September 27, 2011
September 24 & 25 marked the opening of LACO’s season and the opening concert of Jeffrey Kahane’s 15th – or “crystal” – anniversary as music director. It was a wonderful weekend full of energy, excitement and electricity!
Mark Swed, of the Los Angeles Times reviewed the concert beautifully. Here is a taste of the review:
Once the Los Angeles Chamber Orchestra was on stage at UCLA’s Royce Hall Sunday night, longtime principal oboist Allan Vogel came forth to pay tribute to Jeffrey Kahane. The concert marked the start of Kahane’s 15th season as music director, and Vogel called this LACO’s golden age. He has some authority in that regard, having joined the ensemble as a young second oboe 39 years ago. Still, the proof was in the playing.
Kahane ended the program doing something he does supremely well, which is conduct Beethoven’s Fourth Piano Concerto from the keyboard. There was a gripping theater to be experienced in the back-and-forth tug between a rhythmically incisive orchestra and Kahane’s molten, eloquent, urgent piano playing. The symphonic picture was large, while the drama was personal.
That’s one side of Kahane. There are others. Like the fact that he played guitar in a rock band as a kid growing up in L.A. in the ‘60s. And on the first half of the program, Kahane conducted the West Coast premiere of Derek Bermel’s Ritornello, which the composer describes as a “concerto grosso” for electric guitar and orchestra. This — along with the West Coast premiere of Osvaldo Golijov’s short “Sidereus” — was the news of the night.
...electric guitar concertos have, for the most part, remained self-conscious novelty works; that is certainly true of the nostalgic and trite “Gee’s Bend.” Ritornello, written for Wiek Hijmans, is different. The Dutch guitarist is certainly capable of conveying his instrument’s ecstatic wail and earthy distorted grunge. But he also produces an exceedingly beautiful tone on the same model guitar, he mentioned in a preconcert talk, George Harrison played on “Beatles for Sale.”

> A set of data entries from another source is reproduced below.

-- ==== Sys2Proof/Laws/Frames.lean ====
section
/-! SUPPORT. Which blocks of the state a shared operation leaves as they are: one lemma per operation and block. -/

namespace Sys2Proof.Machine

@[simp] theorem raiseAll_nil (s : State) : s.raiseAll [] = s := rfl
@[simp] theorem raiseAll_cons (n : Notice) (ns : List Notice) (s : State) :
    s.raiseAll (n :: ns) = (s.raise n).raiseAll ns := rfl

@[simp] theorem State.raise_pending (n : Notice) (s : State) : (s.raise n).pending = s.pending := by
  simp [State.raise]
@[simp] theorem State.raise_link (n : Notice) (s : State) : (s.raise n).link = s.link := by
  simp [State.raise]
@[simp] theorem State.raise_peers (n : Notice) (s : State) : (s.raise n).peers = s.peers := by
  simp [State.raise]
@[simp] theorem State.raise_agreement (n : Notice) (s : State) : (s.raise n).agreement = s.agreement := by
  simp [State.raise]
@[simp] theorem State.raise_discipline (n : Notice) (s : State) : (s.raise n).discipline = s.discipline := by
  simp [State.raise]
@[simp] theorem State.raise_station (n : Notice) (s : State) : (s.raise n).station = s.station := by
  simp [State.raise]
@[simp] theorem State.raise_anchor (n : Notice) (s : State) : (s.raise n).anchor = s.anchor := by
  simp [State.raise]
@[simp] theorem State.raise_source (n : Notice) (s : State) : (s.raise n).source = s.source := by
  simp [State.raise]
@[simp] theorem State.raise_synthTime (n : Notice) (s : State) : (s.raise n).synthTime = s.synthTime := by
  simp [State.raise]
@[simp] theorem State.raise_gens (n : Notice) (s : State) : (s.raise n).gens = s.gens := by
  simp [State.raise]
@[simp] theorem State.raise_timecode (n : Notice) (s : State) : (s.raise n).timecode = s.timecode := by
  simp [State.raise]
@[simp] theorem State.raise_port (n : Notice) (s : State) : (s.raise n).port = s.port := by
  simp [State.raise]

@[simp] theorem State.raiseAll_pending (ns : List Notice) (s : State) : (s.raiseAll ns).pending = s.pending := by
  induction ns generalizing s with
  | nil => rfl
  | cons n ns ih => simp [ih]
@[simp] theorem State.raiseAll_link (ns : List Notice) (s : State) : (s.raiseAll ns).link = s.link := by
  induction ns generalizing s with
  | nil => rfl
  | cons n ns ih => simp [ih]
@[simp] theorem State.raiseAll_peers (ns : List Notice) (s : State) : (s.raiseAll ns).peers = s.peers := by
  induction ns generalizing s with
  | nil => rfl
  | cons n ns ih => simp [ih]
@[simp] theorem State.raiseAll_agreement (ns : List Notice) (s : State) : (s.raiseAll ns).agreement = s.agreement := by
  induction ns generalizing s with
  | nil => rfl
  | cons n ns ih => simp [ih]
@[simp] theorem State.raiseAll_discipline (ns : List Notice) (s : State) : (s.raiseAll ns).discipline = s.discipline := by
  induction ns generalizing s with
  | nil => rfl
  | cons n ns ih => simp [ih]
@[simp] theorem State.raiseAll_station (ns : List Notice) (s : State) : (s.raiseAll ns).station = s.station := by
  induction ns generalizing s with
  | nil => rfl
  | cons n ns ih => simp [ih]
@[simp] theorem State.raiseAll_anchor (ns : List Notice) (s : State) : (s.raiseAll ns).anchor = s.anchor := by
  induction ns generalizing s with
  | nil => rfl
  | cons n ns ih => simp [ih]
@[simp] theorem State.raiseAll_source (ns : List Notice) (s : State) : (s.raiseAll ns).source = s.source := by
  induction ns generalizing s with
  | nil => rfl
  | cons n ns ih => simp [ih]
@[simp] theorem State.raiseAll_synthTime (ns : List Notice) (s : State) : (s.raiseAll ns).synthTime = s.synthTime := by
  induction ns generalizing s with
  | nil => rfl
  | cons n ns ih => simp [ih]
@[simp] theorem State.raiseAll_gens (ns : List Notice) (s : State) : (s.raiseAll ns).gens = s.gens := by
  induction ns generalizing s with
  | nil => rfl
  | cons n ns ih => simp [ih]
@[simp] theorem State.raiseAll_timecode (ns : List Notice) (s : State) : (s.raiseAll ns).timecode = s.timecode := by
  induction ns generalizing s with
  | nil => rfl
  | cons n ns ih => simp [ih]
@[simp] theorem State.raiseAll_port (ns : List Notice) (s : State) : (s.raiseAll ns).port = s.port := by
  induction ns generalizing s with
  | nil => rfl
  | cons n ns ih => simp [ih]

@[simp] theorem State.openOccasion_pending (s : State) : (s.openOccasion).pending = s.pending := by
  simp only [State.openOccasion]; (repeat' split) <;> simp
@[simp] theorem State.openOccasion_peers (s : State) : (s.openOccasion).peers = s.peers := by
  simp only [State.openOccasion]; (repeat' split) <;> simp
@[simp] theorem State.openOccasion_agreement (s : State) : (s.openOccasion).agreement = s.agreement := by
  simp only [State.openOccasion]; (repeat' split) <;> simp
@[simp] theorem State.openOccasion_discipline (s : State) : (s.openOccasion).discipline = s.discipline := by
  simp only [State.openOccasion]; (repeat' split) <;> simp
@[simp] theorem State.openOccasion_station (s : State) : (s.openOccasion).station = s.station := by
  simp only [State.openOccasion]; (repeat' split) <;> simp
@[simp] theorem State.openOccasion_anchor (s : State) : (s.openOccasion).anchor = s.anchor := by
  simp only [State.openOccasion]; (repeat' split) <;> simp
@[simp] theorem State.openOccasion_source (s : State) : (s.openOccasion).source = s.source := by
  simp only [State.openOccasion]; (repeat' split) <;> simp
@[simp] theorem State.openOccasion_synthTime (s : State) : (s.openOccasion).synthTime = s.synthTime := by
  simp only [State.openOccasion]; (repeat' split) <;> simp
@[simp] theorem State.openOccasion_gens (s : State) : (s.openOccasion).gens = s.gens := by
  simp only [State.openOccasion]; (repeat' split) <;> simp
@[simp] theorem State.openOccasion_timecode (s : State) : (s.openOccasion).timecode = s.timecode := by
  simp only [State.openOccasion]; (repeat' split) <;> simp
@[simp] theorem State.openOccasion_notices (s : State) : (s.openOccasion).notices = s.notices := by
  simp only [State.openOccasion]; (repeat' split) <;> simp
@[simp] theorem State.openOccasion_port (s : State) : (s.openOccasion).port = s.port := by
  simp only [State.openOccasion]; (repeat' split) <;> simp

Bermel, who has been LACO’s most successful composer-in-residence (more evidence of a golden age), has an alluringly easy way with mixing genres. What is surprising here, however, is how readily King Crimson and the French Baroque can appear kissing cousins.
The ritornello, or repeated section, of the concerto is guitar bopping in broken triplets, the meter constantly changing, a homage perhaps to Fred Frith. But it also hints at Bermel’s recent Brazilian infatuation. A largo, with the dotted rhythms of Lully, breaks the sway and sets Hijmans off in the direction of heavy metal and a spellbindingly Clapton-esque improvised cadenza.